Only one stretch of the records below is wanted: the lines from the one holding "Axis.handOnPair fa fb a = a.withPair" through the one holding "Index edges -/". Return it exactly, both ends included.

-------- Data

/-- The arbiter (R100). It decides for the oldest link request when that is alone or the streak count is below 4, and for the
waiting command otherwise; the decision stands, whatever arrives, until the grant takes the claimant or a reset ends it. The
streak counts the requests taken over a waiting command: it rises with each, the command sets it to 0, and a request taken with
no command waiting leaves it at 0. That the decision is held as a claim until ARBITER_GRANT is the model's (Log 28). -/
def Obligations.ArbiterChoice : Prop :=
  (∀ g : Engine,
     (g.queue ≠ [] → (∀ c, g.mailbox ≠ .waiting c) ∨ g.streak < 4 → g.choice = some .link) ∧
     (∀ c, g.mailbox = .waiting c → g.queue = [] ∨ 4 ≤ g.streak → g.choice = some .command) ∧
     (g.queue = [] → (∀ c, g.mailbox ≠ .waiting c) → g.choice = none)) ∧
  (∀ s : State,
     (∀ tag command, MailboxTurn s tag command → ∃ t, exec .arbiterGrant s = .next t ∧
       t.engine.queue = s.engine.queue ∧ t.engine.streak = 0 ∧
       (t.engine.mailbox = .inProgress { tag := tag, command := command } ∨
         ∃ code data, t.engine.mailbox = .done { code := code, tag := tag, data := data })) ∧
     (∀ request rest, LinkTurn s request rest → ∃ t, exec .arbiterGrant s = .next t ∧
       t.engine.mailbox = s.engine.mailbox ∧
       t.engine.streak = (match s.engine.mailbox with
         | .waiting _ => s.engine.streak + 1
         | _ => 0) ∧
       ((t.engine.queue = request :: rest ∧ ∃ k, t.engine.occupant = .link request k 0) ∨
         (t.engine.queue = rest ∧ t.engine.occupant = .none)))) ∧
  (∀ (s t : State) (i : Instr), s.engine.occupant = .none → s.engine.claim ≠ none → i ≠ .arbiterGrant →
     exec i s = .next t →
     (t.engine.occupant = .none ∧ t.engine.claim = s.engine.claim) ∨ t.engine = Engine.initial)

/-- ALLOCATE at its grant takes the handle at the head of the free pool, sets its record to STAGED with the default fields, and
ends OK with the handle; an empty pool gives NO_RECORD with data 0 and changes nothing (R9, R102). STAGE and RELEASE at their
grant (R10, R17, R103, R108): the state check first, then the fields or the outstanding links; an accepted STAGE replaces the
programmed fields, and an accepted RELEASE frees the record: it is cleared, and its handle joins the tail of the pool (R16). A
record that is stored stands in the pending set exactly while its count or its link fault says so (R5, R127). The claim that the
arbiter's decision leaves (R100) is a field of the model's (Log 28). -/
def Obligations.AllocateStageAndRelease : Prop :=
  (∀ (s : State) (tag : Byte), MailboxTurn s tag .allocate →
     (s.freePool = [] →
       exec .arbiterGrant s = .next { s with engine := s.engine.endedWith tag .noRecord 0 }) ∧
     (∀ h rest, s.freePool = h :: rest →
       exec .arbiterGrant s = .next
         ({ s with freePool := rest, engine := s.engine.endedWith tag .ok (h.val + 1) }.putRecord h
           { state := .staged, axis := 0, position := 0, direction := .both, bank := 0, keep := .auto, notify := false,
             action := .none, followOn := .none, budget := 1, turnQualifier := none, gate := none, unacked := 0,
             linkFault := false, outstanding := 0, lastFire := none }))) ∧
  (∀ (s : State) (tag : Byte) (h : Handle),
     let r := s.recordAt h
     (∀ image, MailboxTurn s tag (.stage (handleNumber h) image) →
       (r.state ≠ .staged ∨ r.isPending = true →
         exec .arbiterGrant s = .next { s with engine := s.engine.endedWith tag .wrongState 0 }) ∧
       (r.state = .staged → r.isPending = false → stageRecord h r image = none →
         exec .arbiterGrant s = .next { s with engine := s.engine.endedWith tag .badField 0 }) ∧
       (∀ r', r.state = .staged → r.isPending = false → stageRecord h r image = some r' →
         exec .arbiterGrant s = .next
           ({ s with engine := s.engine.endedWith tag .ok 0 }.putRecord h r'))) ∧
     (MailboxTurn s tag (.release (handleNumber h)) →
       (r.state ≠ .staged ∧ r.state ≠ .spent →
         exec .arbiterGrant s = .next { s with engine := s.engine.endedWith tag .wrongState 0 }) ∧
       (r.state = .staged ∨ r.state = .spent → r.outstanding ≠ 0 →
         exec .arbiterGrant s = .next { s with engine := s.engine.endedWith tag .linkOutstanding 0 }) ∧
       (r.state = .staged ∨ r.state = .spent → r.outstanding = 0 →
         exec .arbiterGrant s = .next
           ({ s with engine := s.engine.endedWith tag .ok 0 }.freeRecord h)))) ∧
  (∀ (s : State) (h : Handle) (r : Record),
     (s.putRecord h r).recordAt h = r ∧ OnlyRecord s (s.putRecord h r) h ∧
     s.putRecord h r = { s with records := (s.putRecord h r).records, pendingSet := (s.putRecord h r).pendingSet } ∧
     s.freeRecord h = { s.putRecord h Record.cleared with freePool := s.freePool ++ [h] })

----------------
-------- Data

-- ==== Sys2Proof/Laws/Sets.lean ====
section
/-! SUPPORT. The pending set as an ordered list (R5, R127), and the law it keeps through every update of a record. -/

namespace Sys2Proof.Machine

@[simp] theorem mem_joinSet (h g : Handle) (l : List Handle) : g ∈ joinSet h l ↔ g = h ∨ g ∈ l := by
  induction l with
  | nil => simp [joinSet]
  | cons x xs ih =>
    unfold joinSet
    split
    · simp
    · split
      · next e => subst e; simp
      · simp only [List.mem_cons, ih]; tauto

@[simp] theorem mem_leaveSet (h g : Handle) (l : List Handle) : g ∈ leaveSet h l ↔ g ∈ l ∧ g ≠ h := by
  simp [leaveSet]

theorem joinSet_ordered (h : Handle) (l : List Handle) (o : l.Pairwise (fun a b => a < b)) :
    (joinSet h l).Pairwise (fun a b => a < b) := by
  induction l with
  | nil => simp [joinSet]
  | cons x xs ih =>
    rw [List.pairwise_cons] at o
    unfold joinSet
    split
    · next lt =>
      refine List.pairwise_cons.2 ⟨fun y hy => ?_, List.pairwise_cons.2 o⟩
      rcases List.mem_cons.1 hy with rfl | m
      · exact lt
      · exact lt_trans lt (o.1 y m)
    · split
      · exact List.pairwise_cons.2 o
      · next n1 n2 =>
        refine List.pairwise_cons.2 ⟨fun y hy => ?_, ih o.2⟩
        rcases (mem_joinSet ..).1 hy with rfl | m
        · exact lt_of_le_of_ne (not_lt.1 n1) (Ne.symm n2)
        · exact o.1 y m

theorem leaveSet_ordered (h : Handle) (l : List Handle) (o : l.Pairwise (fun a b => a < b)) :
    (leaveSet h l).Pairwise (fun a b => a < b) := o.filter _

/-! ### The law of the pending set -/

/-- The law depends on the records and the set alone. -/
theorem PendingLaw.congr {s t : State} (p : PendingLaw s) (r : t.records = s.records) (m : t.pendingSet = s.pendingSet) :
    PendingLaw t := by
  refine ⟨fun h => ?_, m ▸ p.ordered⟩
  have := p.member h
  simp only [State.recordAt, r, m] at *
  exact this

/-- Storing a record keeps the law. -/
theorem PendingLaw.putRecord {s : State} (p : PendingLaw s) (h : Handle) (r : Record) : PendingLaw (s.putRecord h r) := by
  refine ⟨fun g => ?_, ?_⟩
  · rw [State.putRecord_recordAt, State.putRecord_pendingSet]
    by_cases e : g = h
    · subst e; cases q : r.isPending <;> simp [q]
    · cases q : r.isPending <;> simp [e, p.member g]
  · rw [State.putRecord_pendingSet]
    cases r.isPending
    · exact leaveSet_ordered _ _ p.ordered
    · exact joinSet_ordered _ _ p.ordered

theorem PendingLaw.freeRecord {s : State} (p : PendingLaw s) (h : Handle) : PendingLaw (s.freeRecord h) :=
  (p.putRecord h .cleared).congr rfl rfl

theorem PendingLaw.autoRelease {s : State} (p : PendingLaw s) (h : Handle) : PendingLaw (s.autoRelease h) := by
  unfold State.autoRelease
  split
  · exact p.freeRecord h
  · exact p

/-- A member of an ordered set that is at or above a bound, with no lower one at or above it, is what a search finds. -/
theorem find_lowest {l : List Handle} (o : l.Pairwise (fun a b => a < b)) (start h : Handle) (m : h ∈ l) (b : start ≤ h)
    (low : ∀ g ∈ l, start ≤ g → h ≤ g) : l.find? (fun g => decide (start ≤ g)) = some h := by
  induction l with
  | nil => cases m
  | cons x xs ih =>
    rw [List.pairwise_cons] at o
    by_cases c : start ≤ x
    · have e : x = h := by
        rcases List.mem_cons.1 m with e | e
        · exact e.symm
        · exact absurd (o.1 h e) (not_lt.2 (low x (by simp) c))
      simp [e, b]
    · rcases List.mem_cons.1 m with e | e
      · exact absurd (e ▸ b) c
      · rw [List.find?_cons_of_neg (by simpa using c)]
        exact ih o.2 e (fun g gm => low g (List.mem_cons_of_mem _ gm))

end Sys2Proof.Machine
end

----------------
-------- Data

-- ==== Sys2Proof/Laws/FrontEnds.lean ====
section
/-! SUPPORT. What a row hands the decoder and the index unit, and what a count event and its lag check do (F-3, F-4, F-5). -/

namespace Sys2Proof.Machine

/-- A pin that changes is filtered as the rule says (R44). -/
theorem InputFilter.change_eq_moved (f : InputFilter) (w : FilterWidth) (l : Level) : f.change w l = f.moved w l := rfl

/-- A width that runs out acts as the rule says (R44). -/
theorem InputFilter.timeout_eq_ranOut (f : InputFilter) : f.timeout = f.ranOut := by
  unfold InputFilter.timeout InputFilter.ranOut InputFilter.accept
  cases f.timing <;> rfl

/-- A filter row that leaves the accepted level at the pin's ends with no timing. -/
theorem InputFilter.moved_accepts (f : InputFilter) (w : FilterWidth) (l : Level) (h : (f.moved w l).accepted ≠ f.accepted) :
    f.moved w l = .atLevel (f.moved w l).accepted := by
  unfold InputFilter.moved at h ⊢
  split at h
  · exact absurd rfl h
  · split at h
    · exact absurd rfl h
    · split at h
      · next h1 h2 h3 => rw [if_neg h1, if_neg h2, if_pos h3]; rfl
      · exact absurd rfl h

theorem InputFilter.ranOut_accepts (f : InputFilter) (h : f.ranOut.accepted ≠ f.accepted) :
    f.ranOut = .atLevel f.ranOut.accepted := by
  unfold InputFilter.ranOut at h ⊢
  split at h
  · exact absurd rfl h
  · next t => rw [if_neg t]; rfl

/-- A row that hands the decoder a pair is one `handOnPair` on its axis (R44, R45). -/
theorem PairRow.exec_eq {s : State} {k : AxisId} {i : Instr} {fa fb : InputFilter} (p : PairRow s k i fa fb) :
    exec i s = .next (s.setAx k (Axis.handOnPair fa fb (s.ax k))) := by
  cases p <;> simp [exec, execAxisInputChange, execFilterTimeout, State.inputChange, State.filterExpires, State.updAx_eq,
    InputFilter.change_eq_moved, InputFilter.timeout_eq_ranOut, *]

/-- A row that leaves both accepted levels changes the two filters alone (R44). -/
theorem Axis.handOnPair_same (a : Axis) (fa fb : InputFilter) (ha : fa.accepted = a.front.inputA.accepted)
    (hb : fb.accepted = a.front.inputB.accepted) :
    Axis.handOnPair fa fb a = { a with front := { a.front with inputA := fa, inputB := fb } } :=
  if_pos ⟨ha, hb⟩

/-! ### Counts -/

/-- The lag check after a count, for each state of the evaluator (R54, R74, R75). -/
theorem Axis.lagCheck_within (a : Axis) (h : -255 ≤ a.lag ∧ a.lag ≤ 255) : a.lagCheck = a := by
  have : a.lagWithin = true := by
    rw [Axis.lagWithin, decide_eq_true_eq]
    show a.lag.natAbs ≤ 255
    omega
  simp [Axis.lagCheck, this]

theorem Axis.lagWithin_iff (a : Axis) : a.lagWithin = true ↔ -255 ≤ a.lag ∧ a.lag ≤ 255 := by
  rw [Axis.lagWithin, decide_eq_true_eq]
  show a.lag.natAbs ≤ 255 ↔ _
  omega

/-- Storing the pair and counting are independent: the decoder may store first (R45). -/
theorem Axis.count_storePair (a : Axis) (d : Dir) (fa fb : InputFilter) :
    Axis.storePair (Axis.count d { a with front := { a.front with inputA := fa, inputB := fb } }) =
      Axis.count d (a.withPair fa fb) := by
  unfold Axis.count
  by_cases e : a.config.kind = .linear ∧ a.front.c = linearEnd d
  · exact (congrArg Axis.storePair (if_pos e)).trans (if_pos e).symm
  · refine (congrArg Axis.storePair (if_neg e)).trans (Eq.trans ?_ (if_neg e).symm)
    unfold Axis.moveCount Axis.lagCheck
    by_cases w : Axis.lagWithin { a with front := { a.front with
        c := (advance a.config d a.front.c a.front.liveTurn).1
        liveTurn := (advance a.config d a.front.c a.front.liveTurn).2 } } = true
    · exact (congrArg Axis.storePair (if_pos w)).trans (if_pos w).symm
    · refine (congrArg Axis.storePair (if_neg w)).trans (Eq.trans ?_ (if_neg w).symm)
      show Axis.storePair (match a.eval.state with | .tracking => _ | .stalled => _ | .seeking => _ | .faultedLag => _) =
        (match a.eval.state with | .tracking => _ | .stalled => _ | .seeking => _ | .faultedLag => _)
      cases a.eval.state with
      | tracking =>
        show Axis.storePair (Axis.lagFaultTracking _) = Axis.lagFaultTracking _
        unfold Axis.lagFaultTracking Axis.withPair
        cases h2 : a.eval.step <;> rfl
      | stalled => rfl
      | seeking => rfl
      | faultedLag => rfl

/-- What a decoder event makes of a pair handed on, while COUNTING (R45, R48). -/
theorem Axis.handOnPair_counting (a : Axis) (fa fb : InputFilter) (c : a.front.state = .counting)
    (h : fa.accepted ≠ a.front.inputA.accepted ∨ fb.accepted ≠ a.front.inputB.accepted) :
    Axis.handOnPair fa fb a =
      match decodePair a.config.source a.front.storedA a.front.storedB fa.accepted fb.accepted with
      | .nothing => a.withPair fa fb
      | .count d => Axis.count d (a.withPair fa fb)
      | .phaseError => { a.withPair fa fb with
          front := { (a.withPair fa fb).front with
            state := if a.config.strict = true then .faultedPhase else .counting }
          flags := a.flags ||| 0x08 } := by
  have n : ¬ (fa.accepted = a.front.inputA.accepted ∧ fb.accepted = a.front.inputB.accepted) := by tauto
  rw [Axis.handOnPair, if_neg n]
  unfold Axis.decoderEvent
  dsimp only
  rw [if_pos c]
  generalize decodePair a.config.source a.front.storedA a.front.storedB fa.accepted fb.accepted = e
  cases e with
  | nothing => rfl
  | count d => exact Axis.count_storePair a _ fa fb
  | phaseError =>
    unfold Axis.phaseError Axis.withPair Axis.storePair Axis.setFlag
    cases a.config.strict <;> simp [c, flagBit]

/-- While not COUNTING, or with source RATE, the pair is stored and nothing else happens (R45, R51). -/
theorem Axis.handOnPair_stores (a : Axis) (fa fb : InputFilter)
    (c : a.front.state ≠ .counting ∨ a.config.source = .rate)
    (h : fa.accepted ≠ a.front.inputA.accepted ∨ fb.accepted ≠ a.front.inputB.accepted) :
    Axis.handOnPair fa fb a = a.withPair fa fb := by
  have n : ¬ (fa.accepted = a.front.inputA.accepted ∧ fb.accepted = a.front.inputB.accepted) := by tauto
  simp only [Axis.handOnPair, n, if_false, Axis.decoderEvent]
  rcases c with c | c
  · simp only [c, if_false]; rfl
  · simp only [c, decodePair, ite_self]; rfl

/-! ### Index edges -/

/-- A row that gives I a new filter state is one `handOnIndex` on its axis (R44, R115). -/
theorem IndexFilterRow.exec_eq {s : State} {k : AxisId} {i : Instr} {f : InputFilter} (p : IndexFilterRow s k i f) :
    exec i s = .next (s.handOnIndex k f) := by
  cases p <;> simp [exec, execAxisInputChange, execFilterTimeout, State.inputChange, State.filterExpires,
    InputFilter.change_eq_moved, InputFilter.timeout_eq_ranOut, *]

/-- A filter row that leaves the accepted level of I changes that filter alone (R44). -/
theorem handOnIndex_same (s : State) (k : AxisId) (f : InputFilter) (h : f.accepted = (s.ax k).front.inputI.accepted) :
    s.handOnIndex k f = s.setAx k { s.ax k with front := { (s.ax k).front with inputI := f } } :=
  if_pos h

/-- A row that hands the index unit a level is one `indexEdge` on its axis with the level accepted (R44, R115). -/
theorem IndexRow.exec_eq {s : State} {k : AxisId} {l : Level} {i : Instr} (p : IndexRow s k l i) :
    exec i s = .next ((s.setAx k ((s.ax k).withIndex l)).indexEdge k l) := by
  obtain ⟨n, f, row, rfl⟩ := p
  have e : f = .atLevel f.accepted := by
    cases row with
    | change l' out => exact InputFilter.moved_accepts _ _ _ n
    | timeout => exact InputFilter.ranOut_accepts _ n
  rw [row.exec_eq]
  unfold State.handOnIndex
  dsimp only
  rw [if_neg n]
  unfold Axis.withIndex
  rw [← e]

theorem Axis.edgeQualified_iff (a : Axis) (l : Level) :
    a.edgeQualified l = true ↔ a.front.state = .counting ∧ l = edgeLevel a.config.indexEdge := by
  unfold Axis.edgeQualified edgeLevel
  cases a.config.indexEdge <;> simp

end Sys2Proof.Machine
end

----------------

### [Result for this task]
    Axis.handOnPair fa fb a = a.withPair fa fb := by
  have n : ¬ (fa.accepted = a.front.inputA.accepted ∧ fb.accepted = a.front.inputB.accepted) := by tauto
  simp only [Axis.handOnPair, n, if_false, Axis.decoderEvent]
  rcases c with c | c
  · simp only [c, if_false]; rfl
  · simp only [c, decodePair, ite_self]; rfl

/-! ### Index edges -/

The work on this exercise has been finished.